In 2013, MUV Interactive raised seed funding from investors, including the OurCrowd funding platform, for the development of Bird. Pre-orders for Bird began in 2015, and the device shipped to thousands worldwide the following year. Bird is currently used in corporate, educational, and personal settings.

==Technology==

Bird is a device that is worn on the index finger and allows users to engage and interact with their digital content. The wearable device uses motion sensing technology to turn a TV or projected image into an interactive display – from up close like a touchscreen or remotely. Up to five Bird devices can be used on the same surface. The device operates through ten different sensors, including accelerometer, motion, and proximity sensors. Algorithms analyze the data including the wearer's position in space, pointing direction, hand posture, voice commands, and pressure levels from the sensors in real time. Bird's sensors accurately detect data up to 100 feet away from the interactive area.

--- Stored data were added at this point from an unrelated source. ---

theorem State.twnCmd_touch (s : State) (a1 : RegWr) :
    Touch 0x3ffffffffffffffffffffffffffffffffffffffffffffffffffffffffffffffffffffffffffffffffffffffffffffffffffffffffffffffffffffffffffffffffffffffffffffffffffffffffffffffffaa0920 s (State.twnCmd s a1) := by
  unfold State.twnCmd
  refine Touch.ite ?_ ?_
  · exact Touch.refl _ _
  · extract_lets -merge -useContext +onlyGivenNames v0
    refine Touch.cut v0 ?_ (fun h1 => ?_)
    · unfold v0
      refine Touch.step ?_ (State.regPlain_touch ..) (by decide +kernel)
      exact Touch.refl _ _
    clear_value v0
    extract_lets -merge -useContext +onlyGivenNames v2
    clear_value v2
    extract_lets -merge -useContext +onlyGivenNames v3
    clear_value v3
    extract_lets -merge -useContext +onlyGivenNames v4
    clear_value v4
    refine Touch.ite ?_ ?_
    · refine Touch.step ?_ (State.twinEnd_touch ..) (by decide +kernel)
      exact h1
    · refine Touch.step ?_ (State.twinOp_touch ..) (by decide +kernel)
      refine Touch.step ?_ (State.put_touch ..) (by decide +kernel)
      exact h1

theorem State.sqCfgWrite_touch (s : State) (a1 : RegWr) (a2 : ℕ) :
    Touch 0x3ffffffffffffffffffffffffffffffffffffffffffffffffffffffffffffffffffffffffffffffffffffffffffffffffffffffffffffffffffffffffffffffffffffffffffffffffffffffffffffffff000000 s (State.sqCfgWrite s a1 a2) := by
  unfold State.sqCfgWrite
  extract_lets -merge -useContext +onlyGivenNames v0
  clear_value v0
  extract_lets -merge -useContext +onlyGivenNames v1
  refine Touch.cut v1 ?_ (fun h2 => ?_)
  · unfold v1
    refine Touch.step ?_ (State.regPlain_touch ..) (by decide +kernel)
    exact Touch.refl _ _
  clear_value v1
  extract_lets -merge -useContext +onlyGivenNames v3
  clear_value v3
  refine Touch.ite ?_ ?_
  · exact h2
  · refine Touch.ite ?_ ?_
    · refine Touch.step ?_ (State.put_touch ..) (by decide +kernel)
      exact h2
    · refine Touch.ite ?_ ?_
      · exact h2
      · refine Touch.step ?_ (State.put_touch ..) (by decide +kernel)
        refine Touch.step ?_ (State.put_touch ..) (by decide +kernel)
        exact h2

theorem State.cqCfgWrite_touch (s : State) (a1 : RegWr) (a2 : ℕ) :
    Touch 0x3ffffffffffffffffffffffffffffffffffffffffffffffffffffffffffffffffffffffffffffffffffffffffffffffffffffffffffffffffffffffffffffffffffffffffffffffffffffffffffffffff000000 s (State.cqCfgWrite s a1 a2) := by
  unfold State.cqCfgWrite
  extract_lets -merge -useContext +onlyGivenNames v0
  clear_value v0
  extract_lets -merge -useContext +onlyGivenNames v1
  refine Touch.cut v1 ?_ (fun h2 => ?_)
  · unfold v1
    refine Touch.step ?_ (State.regPlain_touch ..) (by decide +kernel)
    exact Touch.refl _ _
  clear_value v1
  extract_lets -merge -useContext +onlyGivenNames v3
  clear_value v3
  refine Touch.ite ?_ ?_
  · exact h2
  · refine Touch.ite ?_ ?_
    · refine Touch.step ?_ (State.put_touch ..) (by decide +kernel)
      exact h2
    · refine Touch.ite ?_ ?_
      · exact h2
      · refine Touch.step ?_ (State.put_touch ..) (by decide +kernel)
        refine Touch.step ?_ (State.put_touch ..) (by decide +kernel)
        refine Touch.step ?_ (State.put_touch ..) (by decide +kernel)
        exact h2

theorem State.provCtlWrite_touch (s : State) (a1 : RegWr) (a2 : ℕ) :
    Touch 0x3ffffffffffffffffffffffffffffffffffffffffffffffffffffffffffffffffffffffffffffffffffffffffffffffffffffffffffffffffffffffffffffffffffffffffffffffffffffffffffffffffbfffa8 s (State.provCtlWrite s a1 a2) := by
  unfold State.provCtlWrite
  extract_lets -merge -useContext +onlyGivenNames v0
  refine Touch.cut v0 ?_ (fun h1 => ?_)
  · unfold v0
    refine Touch.step ?_ (State.regPlain_touch ..) (by decide +kernel)
    exact Touch.refl _ _
  clear_value v0
  extract_lets -merge -useContext +onlyGivenNames v2
  refine Touch.cut v2 ?_ (fun h3 => ?_)
  · unfold v2
    refine Touch.ite ?_ ?_
    · refine Touch.step ?_ (State.quiesce_touch ..) (by decide +kernel)
      exact h1
    · exact h1
  clear_value v2
  extract_lets -merge -useContext +onlyGivenNames v4
  refine Touch.cut v4 ?_ (fun h5 => ?_)
  · unfold v4
    refine Touch.ite ?_ ?_
    · refine Touch.step ?_ (State.resume_touch ..) (by decide +kernel)
      exact h3
    · exact h3
  clear_value v4
  refine Touch.ite ?_ ?_
  · refine Touch.step ?_ (State.provReset_touch ..) (by decide +kernel)
    exact h5
  · exact h5

theorem State.coreCfgWrite_touch (s : State) (a1 : RegWr) (a2 : ℕ) :
    Touch 0x3ffffffffffffffffffffffffffffffffffffffffffffffffffffffffffffffffffffffffffffffffffffffffffffffffffffffffffffffffffffffffffffffffffffffffffffffffffffffffffffffff163100 s (State.coreCfgWrite s a1 a2) := by
  unfold State.coreCfgWrite
  extract_lets -merge -useContext +onlyGivenNames v0
  clear_value v0
  extract_lets -merge -useContext +onlyGivenNames v1
  clear_value v1
  extract_lets -merge -useContext +onlyGivenNames v2
  refine Touch.cut v2 ?_ (fun h3 => ?_)
  · unfold v2
    refine Touch.step ?_ (State.regPlain_touch ..) (by decide +kernel)
    exact Touch.refl _ _
  clear_value v2
  extract_lets -merge -useContext +onlyGivenNames v4
  refine Touch.cut v4 ?_ (fun h5 => ?_)
  · unfold v4
    refine Touch.ite ?_ ?_
    · refine Touch.step ?_ (State.put_touch ..) (by decide +kernel)
      refine Touch.step ?_ (State.put_touch ..) (by decide +kernel)
      exact h3
    · exact h3
  clear_value v4
  extract_lets -merge -useContext +onlyGivenNames v6
  refine Touch.cut v6 ?_ (fun h7 => ?_)
  · unfold v6
    refine Touch.ite ?_ ?_
    · refine Touch.step ?_ (State.assignCore_touch ..) (by decide +kernel)
      exact h5
    · exact h5
  clear_value v6
  refine Touch.ite ?_ ?_
  · refine Touch.step ?_ (State.releaseCore_touch ..) (by decide +kernel)
    exact h7
  · exact h7

theorem State.ringCfgWrite_touch (s : State) (w : RegWr) (r : Nat) :
    Touch 0x3ffffffffffffffffffffffffffffffffffffffffffffffffffffffffffffffffffffffffffffffffffffffffffffffffffffffffffffffffffffffffffffffffffffffffffffffffffffffffffffffffbffba0 s (s.ringCfgWrite w r) := by
  unfold State.ringCfgWrite
  split
  rename_i reg i en size _
  extract_lets was on old t0 t
  refine Touch.cut t0 ?_ (fun h0 => ?_)
  · unfold t0
    refine Touch.step ?_ (State.put_touchAny ..) (by decide +kernel)
    exact (State.regPlain_touch ..).weaken (by decide +kernel)
  clear_value t0
  refine Touch.cut t ?_ (fun h1 => ?_)
  · exact Touch.ite (h0.step (State.put_touchAny ..) (by decide +kernel)) h0
  exact Touch.ite (h1.step (State.ringEnable_touch ..) (by decide +kernel)) (Touch.ite (h1.step (State.ringDisable_touch ..) (by decide +kernel)) h1)

theorem State.ringRegWrite_touch (s : State) (a1 : RegWr) (a2 : ℕ) (a3 : ℕ) :
    Touch 0x3ffffffffffffffffffffffffffffffffffffffffffffffffffffffffffffffffffffffffffffffffffffffffffffffffffffffffffffffffffffffffffffffffffffffffffffffffffffffffffffffffbffba0 s (State.ringRegWrite s a1 a2 a3) := by
  unfold State.ringRegWrite
  split
  · split
    · refine Touch.ite ?_ ?_
      · exact Touch.refl _ _
      · refine Touch.step ?_ (State.regPlain_touch ..) (by decide +kernel)
        exact Touch.refl _ _
    · refine Touch.step ?_ (State.ringCfgWrite_touch ..) (by decide +kernel)
      exact Touch.refl _ _
    · refine Touch.ite ?_ ?_
      · refine Touch.step ?_ (State.ringHeadWrite_touch ..) (by decide +kernel)
        exact Touch.refl _ _
      · exact Touch.refl _ _
    · extract_lets -merge -useContext +onlyGivenNames v0
      refine Touch.cut v0 ?_ (fun h1 => ?_)
      · unfold v0
        refine Touch.step ?_ (State.regPlain_touch ..) (by decide +kernel)
        exact Touch.refl _ _
      clear_value v0
      refine Touch.ite ?_ ?_
      · refine Touch.step ?_ (State.clrLost_touch ..) (by decide +kernel)
        exact h1
      · exact h1

theorem State.regWrite_touch (s : State) (a1 : Reg) (a2 : ℕ) (a3 : RegWr) (a4 : ℕ) :
    Touch 0x3ffffffffffffffffffffffffffffffffffffffffffffffffffffffffffffffffffffffffffffffffffffffffffffffffffffffffffffffffffffffffffffffffffffffffffffffffffffffffffffffffbffff8 s (State.regWrite s a1 a2 a3 a4) := by
  unfold State.regWrite
  split
  · refine Touch.ite ?_ ?_
    · refine Touch.step ?_ (State.pwrHold_touch ..) (by decide +kernel)
      exact Touch.refl _ _
    · exact Touch.refl _ _
  · refine Touch.ite ?_ ?_
    · refine Touch.step ?_ (State.rstReqWarm_touch ..) (by decide +kernel)
      exact Touch.refl _ _
    · refine Touch.step ?_ (State.rstFabPorts_touch ..) (by decide +kernel)
      exact Touch.refl _ _
  · refine Touch.ite ?_ ?_
    · refine Touch.step ?_ (State.kimOp_touch ..) (by decide +kernel)
      exact Touch.refl _ _
    · exact Touch.refl _ _
  · refine Touch.ite ?_ ?_
    · refine Touch.step ?_ (State.lockedWrite_touch ..) (by decide +kernel)
      exact Touch.refl _ _
    · refine Touch.step ?_ (State.regPlain_touch ..) (by decide +kernel)
      exact Touch.refl _ _
  · refine Touch.ite ?_ ?_
    · refine Touch.step ?_ (State.lockedWrite_touch ..) (by decide +kernel)
      exact Touch.refl _ _
    · refine Touch.step ?_ (State.regPlain_touch ..) (by decide +kernel)
      exact Touch.refl _ _
  · refine Touch.ite ?_ ?_
    · refine Touch.step ?_ (State.lockedWrite_touch ..) (by decide +kernel)
      exact Touch.refl _ _
    · refine Touch.step ?_ (State.regPlain_touch ..) (by decide +kernel)
      exact Touch.refl _ _
  · refine Touch.ite ?_ ?_
    · refine Touch.step ?_ (State.lockedWrite_touch ..) (by decide +kernel)
      exact Touch.refl _ _
    · refine Touch.step ?_ (State.regPlain_touch ..) (by decide +kernel)
      exact Touch.refl _ _
  · refine Touch.step ?_ (State.sqCfgWrite_touch ..) (by decide +kernel)
    exact Touch.refl _ _
  · refine Touch.step ?_ (State.cqCfgWrite_touch ..) (by decide +kernel)
    exact Touch.refl _ _
  · refine Touch.ite ?_ ?_
    · refine Touch.step ?_ (State.sqDoorbell_touch ..) (by decide +kernel)
      exact Touch.refl _ _
    · exact Touch.refl _ _
  · refine Touch.ite ?_ ?_
    · refine Touch.step ?_ (State.cqDoorbell_touch ..) (by decide +kernel)
      exact Touch.refl _ _
    · exact Touch.refl _ _
  · refine Touch.step ?_ (State.provCtlWrite_touch ..) (by decide +kernel)
    exact Touch.refl _ _
  · refine Touch.ite ?_ ?_
    · refine Touch.step ?_ (State.fwuOp_touch ..) (by decide +kernel)
      exact Touch.refl _ _
    · exact Touch.refl _ _
  · refine Touch.step ?_ (State.coreCfgWrite_touch ..) (by decide +kernel)
    exact Touch.refl _ _
  · refine Touch.step ?_ (State.lntProvDb_touch ..) (by decide +kernel)
    exact Touch.refl _ _
  · extract_lets -merge -useContext +onlyGivenNames v0
    refine Touch.cut v0 ?_ (fun h1 => ?_)
    · unfold v0
      refine Touch.step ?_ (State.regPlain_touch ..) (by decide +kernel)
      exact Touch.refl _ _
    clear_value v0
    refine Touch.ite ?_ ?_
    · refine Touch.step ?_ (State.kick_touch ..) (by decide +kernel)
      exact h1
    · exact h1
  · refine Touch.step ?_ (State.lntDb_touch ..) (by decide +kernel)
    exact Touch.refl _ _
  · refine Touch.ite ?_ ?_
    · refine Touch.step ?_ (State.lntHostIrq_touch ..) (by decide +kernel)
      exact Touch.refl _ _
    · exact Touch.refl _ _
  · refine Touch.step ?_ (State.cchPump_touch ..) (by decide +kernel)
    refine Touch.step ?_ (State.regPlain_touch ..) (by decide +kernel)
    exact Touch.refl _ _
  · refine Touch.ite ?_ ?_
    · refine Touch.step ?_ (State.dirDrain_touch ..) (by decide +kernel)
      exact Touch.refl _ _
    · exact Touch.refl _ _
  · exact Touch.refl _ _
  · extract_lets -merge -useContext +onlyGivenNames v2
    refine Touch.cut v2 ?_ (fun h3 => ?_)
    · unfold v2
      refine Touch.step ?_ (State.regPlain_touch ..) (by decide +kernel)
      exact Touch.refl _ _
    clear_value v2
    refine Touch.ite ?_ ?_
    · refine Touch.step ?_ (State.quarantineRelease_touch ..) (by decide +kernel)
      exact h3
    · exact h3
  · refine Touch.step ?_ (State.updIntx_touch ..) (by decide +kernel)
    refine Touch.step ?_ (State.regPlain_touch ..) (by decide +kernel)
    exact Touch.refl _ _
  · refine Touch.step ?_ (State.updIntx_touch ..) (by decide +kernel)
    refine Touch.step ?_ (State.regPlain_touch ..) (by decide +kernel)
    exact Touch.refl _ _
  · refine Touch.ite ?_ ?_
    · exact Touch.refl _ _
    · extract_lets -merge -useContext +onlyGivenNames v4
      clear_value v4
      split
      · refine Touch.step ?_ (State.dlReenum_touch ..) (by decide +kernel)
        exact Touch.refl _ _
      · refine Touch.step ?_ (State.dlRelease_touch ..) (by decide +kernel)
        exact Touch.refl _ _
      · refine Touch.step ?_ (State.regPlain_touch ..) (by decide +kernel)
        exact Touch.refl _ _
  · refine Touch.ite ?_ ?_
    · refine Touch.step ?_ (State.twnCmd_touch ..) (by decide +kernel)
      exact Touch.refl _ _
    · refine Touch.step ?_ (State.regPlain_touch ..) (by decide +kernel)
      exact Touch.refl _ _
  · refine Touch.step ?_ (State.ringRegWrite_touch ..) (by decide +kernel)
    exact Touch.refl _ _
  · refine Touch.step ?_ (State.ringRegWrite_touch ..) (by decide +kernel)
    exact Touch.refl _ _
  · refine Touch.step ?_ (State.ringRegWrite_touch ..) (by decide +kernel)
    exact Touch.refl _ _
  · refine Touch.step ?_ (State.ringRegWrite_touch ..) (by decide +kernel)
    exact Touch.refl _ _
  · refine Touch.step ?_ (State.ringRegWrite_touch ..) (by decide +kernel)
    exact Touch.refl _ _
  · refine Touch.step ?_ (State.ringRegWrite_touch ..) (by decide +kernel)
    exact Touch.refl _ _
  · refine Touch.step ?_ (State.ringRegWrite_touch ..) (by decide +kernel)
    exact Touch.refl _ _
  · refine Touch.step ?_ (State.ringRegWrite_touch ..) (by decide +kernel)
    exact Touch.refl _ _
  · extract_lets -merge -useContext +onlyGivenNames v5
    refine Touch.cut v5 ?_ (fun h6 => ?_)
    · unfold v5
      refine Touch.ite ?_ ?_
      · refine Touch.step ?_ (State.emberTrigger_touch ..) (by decide +kernel)
        exact Touch.refl _ _
      · exact Touch.refl _ _
    clear_value v5
    refine Touch.ite ?_ ?_
    · refine Touch.step ?_ (State.rearm_touch ..) (by decide +kernel)
      exact h6
    · exact h6
  · refine Touch.ite ?_ ?_
    · refine Touch.step ?_ (State.embKeep_touch ..) (by decide +kernel)
      exact Touch.refl _ _
    · exact Touch.refl _ _
  · refine Touch.step ?_ (State.updFaultOut_touch ..) (by decide +kernel)
    refine Touch.step ?_ (State.regPlain_touch ..) (by decide +kernel)
    exact Touch.refl _ _
  · refine Touch.step ?_ (State.embNote_touch ..) (by decide +kernel)
    exact Touch.refl _ _
  · refine Touch.step ?_ (State.regPlain_touch ..) (by decide +kernel)
    exact Touch.refl _ _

Bird's various features allow the user to interact with the display in diverse ways. Remote touch is used to control content remotely like a remote mouse from up to 100 feet away. The device's touchpad allows the user to scroll up, down, left, and right. Bird's gesture control allows a user to control content using large hand gestures to make presentations more engaging. The touch feature turns any surface into a touchscreen. Bird can also be used as a smart controller for smart appliances including smart light bulbs and thermostats and as a control for drones using gestures.